**What is required**. Say how many lines of the listing below hold the word "clears". Give only that number.

**Provided information**.
-- ==== Sys2Proof/Certificates/Slice0/Obligations.lean ====
section
/-! DEFINITION. The statements for the provers, from the numbered rules of spec/ file by file. -/

open Sys2Proof Sys2Proof.Machine

/-! ### Encoding (30_encoding.md) -/

/-- Decoding an encoded well-formed instruction gives it back, whatever bytes follow: no operand
bit of any form is dropped (R100 to R103, R110). -/
def Obligations.DecodeOfEncode : Prop :=
  ∀ (i : Instr) (tail : List Byte), i.wellFormed = true → decode (encode i ++ tail) = .instr i

/-- Whatever decodes is well formed, and its encoding is the bytes it was decoded from: no two byte
sequences of an instruction's length mean the same instruction (R100 to R103, R110). -/
def Obligations.EncodeOfDecode : Prop :=
  ∀ (bs : List Byte) (i : Instr), decode bs = .instr i →
    i.wellFormed = true ∧ bs.take i.length = encode i

/-- The first byte fixes the length by its low nibble (R104), with F4 (CALL IRR) 2 bytes as R101,
R190 and R340 have it, where R104's row for low nibble 4 says 3 (log 44). -/
def Obligations.LengthFromFirstByte : Prop :=
  ∀ (b : Byte) (tail : List Byte) (i : Instr), decode (b :: tail) = .instr i →
    (b.toNat % 16 ≤ 3 → i.length = 2) ∧
    (b.toNat % 16 = 4 ∨ b.toNat % 16 = 5 ∨ b.toNat % 16 = 6 →
      i.length = if b = 0xF4 then 2 else 3) ∧
    (b = 0x87 ∨ b = 0x97 ∨ b = 0xE7 ∨ b = 0xF7 → i.length = 3) ∧
    (b = 0xA7 ∨ b = 0xB7 → i.length = 4) ∧
    (b = 0xC7 ∨ b = 0xD7 → i.length = 2) ∧
    (b.toNat % 16 = 8 ∨ b.toNat % 16 = 9 ∨ b.toNat % 16 = 11 ∨ b.toNat % 16 = 12 →
      i.length = 2) ∧
    (b.toNat % 16 = 13 → i.length = 3) ∧
    (b.toNat % 16 = 14 ∨ b.toNat % 16 = 15 → i.length = 1)

/-- The 58 first bytes of R107's list, and no others, decode to nothing whatever follows, and
fetching one is the fault of R107 (92_eei_decisions.md D5: a decision of the spec, log 13). -/
def Obligations.UndefinedOpcodeStops : Prop :=
  undefinedOpcodes.length = 58 ∧ undefinedOpcodes.Nodup ∧
  (∀ (b : Byte) (tail : List Byte),
    decode (b :: tail) = .undefinedOpcode b ↔ b ∈ undefinedOpcodes) ∧
  ∀ s : State, s.runsNext → s.pc.toNat < s.cfg.romSize →
    progByte s.pc s ∈ undefinedOpcodes → step s = .fault (.undefinedOpcode (progByte s.pc s))

/-- Words written out from the encodings of the spec's worked examples decode to the instructions
they stand for: at least one of each family (a sanity statement). The order of the two address
bytes in `JP C,1000H` and `CALL 1521H` is the spec's own, from general knowledge, and in no listing
of the manual (D3, G1; log 16). -/
def Obligations.DecodeReadsSpecWords : Prop :=
  decode [0x02, 0x12] = .instr (.add_r_r 1 2) ∧
  decode [0x15, 0x02, 0x01] = .instr (.adc_R_IR 0x01 0x02) ∧
  decode [0x36, 0x01, 0x8A] = .instr (.sbc_R_IM 0x01 0x8A) ∧
  decode [0x1E] = .instr (.inc_r 1) ∧
  decode [0xB4, 0x01, 0x00] = .instr (.xor_R_R 0x00 0x01) ∧
  decode [0x63, 0x01] = .instr (.tcm_r_Ir 0 1) ∧
  decode [0xD1, 0x02] = .instr (.sra_IR 0x02) ∧
  decode [0x97, 0x10, 0x30] = .instr (.ld_X_r 0x30 0 1) ∧
  decode [0xA7, 0x02, 0x00, 0x10] = .instr (.ldc_r_XL 0 0x1000 1) ∧
  decode [0xB7, 0x01, 0x05, 0x11] = .instr (.lde_DA_r 0x1105 0) ∧
  decode [0xE3, 0x86] = .instr (.ldci_r_Irr 8 3) ∧
  decode [0x7D, 0x10, 0x00] = .instr (.jp_cc_DA .c 0x1000) ∧
  decode [0x7B, 0x05] = .instr (.jr_cc_RA .c 0x05) ∧
  decode [0xF6, 0x15, 0x21] = .instr (.call_DA 0x1521) ∧
  decode [0x7F] = .instr .stop

/-- The sixteen condition codes of JP and JR and when each holds of C, Z, S, V; codes `cc` and
`cc ^ 1000B` are complements. The operator signs are the spec's, from general knowledge (R105;
log 18). -/
def Obligations.ConditionCodes : Prop :=
  ∀ f : Czsv,
    (f.holds (.ofCode 0x0) = false) ∧ (f.holds (.ofCode 0x8) = true) ∧
    (f.holds (.ofCode 0x7) ↔ f.c = true) ∧ (f.holds (.ofCode 0xF) ↔ f.c = false) ∧
    (f.holds (.ofCode 0x6) ↔ f.z = true) ∧ (f.holds (.ofCode 0xE) ↔ f.z = false) ∧
    (f.holds (.ofCode 0xD) ↔ f.s = false) ∧ (f.holds (.ofCode 0x5) ↔ f.s = true) ∧
    (f.holds (.ofCode 0x4) ↔ f.v = true) ∧ (f.holds (.ofCode 0xC) ↔ f.v = false) ∧
    (f.holds (.ofCode 0x9) ↔ f.s = f.v) ∧ (f.holds (.ofCode 0x1) ↔ f.s ≠ f.v) ∧
    (f.holds (.ofCode 0xA) ↔ f.z = false ∧ f.s = f.v) ∧
    (f.holds (.ofCode 0x2) ↔ f.z = true ∨ f.s ≠ f.v) ∧
    (f.holds (.ofCode 0xB) ↔ f.c = false ∧ f.z = false) ∧
    (f.holds (.ofCode 0x3) ↔ f.c = true ∨ f.z = true) ∧
    ∀ cc : BitVec 4, f.holds (.ofCode (cc ^^^ 0x8)) = !f.holds (.ofCode cc)

/-- Where an operand of each form stands and what the two-operand fetch reads: the source first,
then the destination, and nothing but free values drawn (R68, R102, R111, R112). The sum of
the indexed form modulo 256 is a decision of the spec (D13, log 45); that pointers are read first is
its decision D31, and that the source is read before the destination is the model's choice, which
shows only in which free value each draws (log 30). -/
def Obligations.OperandForms : Prop :=
  ∀ s : State,
    (∀ n, ((Operand.r n).address s).1 = BitVec.ofNat 8 (0xC0 + n.toNat)) ∧
    (∀ n, ((Operand.ir n).address s).1 = peek (BitVec.ofNat 8 (0xC0 + n.toNat)) s) ∧
    (∀ a, ((Operand.reg a).address s).1 = a) ∧
    (∀ a, ((Operand.ireg a).address s).1 = peek a s) ∧
    (∀ b n, ((Operand.x b n).address s).1 = b + peek (BitVec.ofNat 8 (0xC0 + n.toNat)) s) ∧
    (∀ v, ((Source.imm v).value s) = (v, s)) ∧
    ∀ d r, let q := fetchTwo d r s
      let u := (d.address s).2
      q.addr = (d.address s).1 ∧ q.sv = (r.value u).1 ∧
        q.dv = peek q.addr (r.value u).2 ∧
        (∀ o, r = .place o → q.sv = peek (o.address u).1 (o.address u).2) ∧
        ∃ k, q.after = { s with draws := s.draws + k }

/-! ### The machine step (60_exceptions.md R230, 20_memory.md R52, R62) -/

/-- A STEP RUNS THE DECODED INSTRUCTION: in RUN mode with no reset and no interrupt to take, when
the bytes at the pc decode to `i` and lie inside the ROM, the step is `exec i`, on the state with
the environment's next input taken, followed by the time it lasts. -/
def Obligations.StepRunsDecodedInstruction : Prop :=
  ∀ (s : State) (i : Instr), s.runsNext →
    (∀ k < i.length, (s.pc + BitVec.ofNat 16 k).toNat < s.cfg.romSize) →
    decode (progBytes i.length s.pc s) = .instr i →
    step s = andThen (exec i s.dropInput) fun t =>
      .next (elapse s.clkcon (cycles s.cfg i) s.nextInput.events t)

/-- An interrupt is taken at the boundary, before the next instruction, whenever GIE and the
request line are 1 (R230, R236): the step is the entry, on the state with the environment's next
input taken, followed by the time it lasts. That every boundary is such a point is a decision of
the spec (92_eei_decisions.md D14, log 42). -/
def Obligations.StepTakesInterruptFirst : Prop :=
  ∀ s : State, s.mode = .run → resetRequest s.nextInput.powerOn s.dropInput = none →
    s.gie = true → s.irq = true →
    step s = andThen (interruptEntry s.dropInput) fun t =>
      .next (elapse s.clkcon s.cfg.entryCycles s.nextInput.events t)

/-- A fetch at or above ROM_SIZE stops with the fault of R52, at the first byte out of range, also
for an instruction that straddles the end (R62; 92_eei_decisions.md D2: a decision of the spec,
log 13). -/
def Obligations.FetchOutOfRangeStops : Prop :=
  ∀ s : State, s.runsNext →
    (s.cfg.romSize ≤ s.pc.toNat → step s = .fault (.programAddressOutOfRange s.pc)) ∧
    ∀ n k : Nat, opLength (progByte s.pc s) = some n → k < n →
      (∀ j < k, (s.pc + BitVec.ofNat 16 j).toNat < s.cfg.romSize) →
      s.cfg.romSize ≤ (s.pc + BitVec.ofNat 16 k).toNat →
      step s = .fault (.programAddressOutOfRange (s.pc + BitVec.ofNat 16 k))

/-- The state after reset satisfies the invariant. -/
def Obligations.InvAtReset : Prop := State.reset.Inv

/-- Every step keeps the invariant: canonical memories, absent register bits 0, page 0 selected,
no illegal Basic Timer clock, a conversion's count in range, the wait after reset only while the
oscillator is not stable, the edge detectors at the pins' levels. -/
def Obligations.InvKept : Prop :=
  ∀ s t : State, s.Inv → step s = .next t → t.Inv

/-- Where program memory is constant, as on every part in scope, no step changes it: the program
cannot modify itself. No step changes a parameter (R53, R66; log 15). -/
def Obligations.ProgramMemoryConstant : Prop :=
  ∀ s t : State, step s = .next t →
    t.cfg = s.cfg ∧ (s.cfg.progWritable = false → t.prog = s.prog)

/-! ### The register file (10_state.md, 20_memory.md) -/

/-- What a read returns at every address of the register file (R19 to R46): the stored byte in the
bits the register has; in an unused bit, at a reserved address and from FTSTCON the next free value
(R22, a decision of the spec, D9; log 10), and so ADCON.0 (D34; log 24); and a read changes nothing
but how many free values have been drawn (R60). What the used bits of the port data registers
P0, P1 and P2 read as, pin by pin, is PortReads. -/
def Obligations.RegisterReads : Prop :=
  (∀ (a : Byte) (s : State), (readReg a s).1 = peek a s ∧
    ∃ k, k ≤ 1 ∧ (readReg a s).2 = { s with draws := s.draws + k }) ∧
  ∀ s : State, let free := Config.freeByte s.draws
    (∀ a : Byte, a.toNat < 0xD0 → peek a s = cellRead ramDefault s.ram a.toNat) ∧
    peek 0xD0 s = s.t0.cnt ∧ peek 0xD1 s = s.t0.data ∧
    peek 0xD2 s &&& 0xCB = s.t0.con &&& 0xCB ∧ peek 0xD2 s &&& 0x34 = free &&& 0x34 ∧
    peek 0xD4 s &&& 0x98 = s.clkcon &&& 0x98 ∧ peek 0xD4 s &&& 0x67 = free &&& 0x67 ∧
    peek 0xD5 s &&& 0xF0 = s.flags &&& 0xF0 ∧ peek 0xD5 s &&& 0x0F = free &&& 0x0F ∧
    peek 0xD9 s = s.sp ∧ peek 0xDB s = s.mdsreg ∧ peek 0xDC s = s.bt.con ∧
    peek 0xDD s = s.bt.cnt ∧ peek 0xDE s = free ∧
    peek 0xDF s &&& 0x07 = s.sym &&& 0x07 ∧ peek 0xDF s &&& 0xF8 = free &&& 0xF8 ∧
    peek 0xE1 s &&& 0xF8 = free &&& 0xF8 ∧ peek 0xE2 s &&& 0x80 = free &&& 0x80 ∧
    peek 0xE6 s = s.ports.p0conh ∧ peek 0xE7 s = s.ports.p0conl ∧
    peek 0xE8 s &&& 0x0F = s.ports.p0pnd &&& 0x0F ∧ peek 0xE8 s &&& 0xF0 = free &&& 0xF0 ∧
    peek 0xE9 s &&& 0xCF = s.ports.p1con &&& 0xCF ∧ peek 0xE9 s &&& 0x30 = free &&& 0x30 ∧
    peek 0xEA s &&& 0x7F = s.ports.p2conh &&& 0x7F ∧ peek 0xEA s &&& 0x80 = free &&& 0x80 ∧
    peek 0xEB s = s.ports.p2conl ∧ peek 0xF2 s = s.pwm.data ∧
    peek 0xF3 s &&& 0xDF = s.pwm.con &&& 0xDF ∧ peek 0xF3 s &&& 0x20 = free &&& 0x20 ∧
    peek 0xF4 s = s.stopcon ∧
    peek 0xF7 s &&& 0xFE = s.adc.con &&& 0xFE ∧ peek 0xF7 s &&& 0x01 = free &&& 0x01 ∧
    peek 0xF8 s = s.adc.datah ∧ peek 0xF9 s = s.adc.datal ∧
    ∀ a ∈ ([0xD3, 0xD6, 0xD7, 0xD8, 0xDA, 0xE3, 0xE4, 0xE5, 0xEC, 0xED, 0xEE, 0xEF, 0xF0, 0xF1,
      0xF5, 0xF6, 0xFA, 0xFB, 0xFC, 0xFD, 0xFE, 0xFF] : List Byte), peek a s = free

/-- Plain storage (R20, R60): 00H to CFH, T0DATA, SP, MDSREG and PWMDATA accept every byte, read it
back, every other address of the register file reads as before, and nothing else of the machine
changes. That MDSREG is such a byte is the spec's own choice (R27, log 40). -/
def Obligations.PlainRegistersReadBack : Prop :=
  ∀ (s : State) (a v : Byte), Memory.wf ramDefault ramSize s.ram →
    a.toNat < 0xD0 ∨ a = 0xD1 ∨ a = 0xD9 ∨ a = 0xDB ∨ a = 0xF2 →
    ∃ t, writeReg a v s = .next t ∧ peek a t = v ∧ (∀ b, b ≠ a → peek b t = peek b s) ∧
      t = { s with
        ram := t.ram, sp := t.sp, mdsreg := t.mdsreg
        t0 := { s.t0 with data := t.t0.data }, pwm := { s.pwm with data := t.pwm.data } }

/-- The writes with side effects (R25, R28, R30, R37, R42, R60; 60_exceptions.md R276, R283, R290,
R296): pending bits become `old & written`, T0CON.3, BTCON.1 and PWMCON.3 clear their counters,
BTCON.0 clears the divider, ADCON.0 starts a conversion, 00H to FTSTCON has no effect (R31); each is
given as the whole state after. Every control register that accepts a write is here;
RefusedRegisterWrites has the others. Decisions of the spec: that T0CON.3 and PWMCON.3 clear the
count at the write and read back (D24, log 47), that ADCON.3 is not written and a start clears it
(D34, log 24), that unused bits ignore the write (D9, log 10), MDSREG (log 40). -/
def Obligations.ControlRegisterWrites : Prop :=
  ∀ (s : State) (v : Byte),
    (∃ c, writeReg 0xD2 v s = .next { s with t0 := { s.t0 with
        con := c, cnt := if v.getLsbD 3 then 0 else s.t0.cnt } } ∧
      c &&& 0xCA = v &&& 0xCA ∧ c.getLsbD 0 = (s.t0.con.getLsbD 0 && v.getLsbD 0)) ∧
    (v.extractLsb' 2 2 ≠ 3 →
      writeReg 0xDC v s = .next { s with
        bt := { s.bt with con := v &&& 0xFC, cnt := if v.getLsbD 1 then 0 else s.bt.cnt }
        div := if v.getLsbD 0 then 0 else s.div }) ∧
    (∃ c, writeReg 0xF3 v s = .next { s with pwm := { s.pwm with
        con := c, cnt := if v.getLsbD 3 then 0 else s.pwm.cnt } } ∧
      c &&& 0xDE = v &&& 0xDE ∧ c.getLsbD 0 = (s.pwm.con.getLsbD 0 && v.getLsbD 0)) ∧
    (∃ c, writeReg 0xE8 v s = .next { s with ports := { s.ports with p0pnd := c } } ∧
      c &&& 0x0A = v &&& 0x0A ∧ c.getLsbD 0 = (s.ports.p0pnd.getLsbD 0 && v.getLsbD 0) ∧
      c.getLsbD 2 = (s.ports.p0pnd.getLsbD 2 && v.getLsbD 2)) ∧
    (v.getLsbD 0 = false → ∃ c, writeReg 0xF7 v s = .next { s with adc := { s.adc with con := c } } ∧
      c &&& 0xF6 = v &&& 0xF6 ∧ c.getLsbD 3 = s.adc.con.getLsbD 3) ∧
    (v.getLsbD 0 = true → ∃ n, writeReg 0xF7 v s = .next { s with adc := { s.adc with
        con := v &&& 0xF6, busy := true, sar := 0x200, timer := 50 * n } } ∧
      n = (if v.extractLsb' 1 2 = 0 then 16 else if v.extractLsb' 1 2 = 1 then 8
        else if v.extractLsb' 1 2 = 2 then 4 else 1)) ∧
    (v.extractLsb' 0 2 = 0 → writeReg 0xDF v s = .next { s with sym := v &&& 0x07 }) ∧
    (v &&& 0x3F = 0 → writeReg 0xDE v s = .next { s with ftstcon := 0 }) ∧
    (v &&& 0x3F = 0 → s.ftstcon = 0 → writeReg 0xDE v s = .next s) ∧
    writeReg 0xD1 v s = .next { s with t0 := { s.t0 with data := v } } ∧
    writeReg 0xD9 v s = .next { s with sp := v } ∧
    writeReg 0xDB v s = .next { s with mdsreg := v } ∧
    writeReg 0xF2 v s = .next { s with pwm := { s.pwm with data := v } } ∧
    writeReg 0xD4 v s = .next { s with clkcon := v &&& 0x98 } ∧
    writeReg 0xD5 v s = .next { s with flags := v &&& 0xF0 } ∧
    writeReg 0xF4 v s = .next { s with stopcon := v } ∧
    writeReg 0xE0 v s = .next { s with ports := { s.ports with p0 := v } } ∧
    writeReg 0xE1 v s = .next { s with ports := { s.ports with p1 := v &&& 0x07 } } ∧
    writeReg 0xE2 v s = .next { s with ports := { s.ports with p2 := v &&& 0x7F } } ∧
    writeReg 0xE6 v s = .next { s with ports := { s.ports with p0conh := v } } ∧
    writeReg 0xE7 v s = .next { s with ports := { s.ports with p0conl := v } } ∧
    writeReg 0xE9 v s = .next { s with ports := { s.ports with p1con := v &&& 0xCF } } ∧
    writeReg 0xEA v s = .next { s with ports := { s.ports with p2conh := v &&& 0x7F } } ∧
    writeReg 0xEB v s = .next { s with ports := { s.ports with p2conl := v } }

**Solution to this task**. 2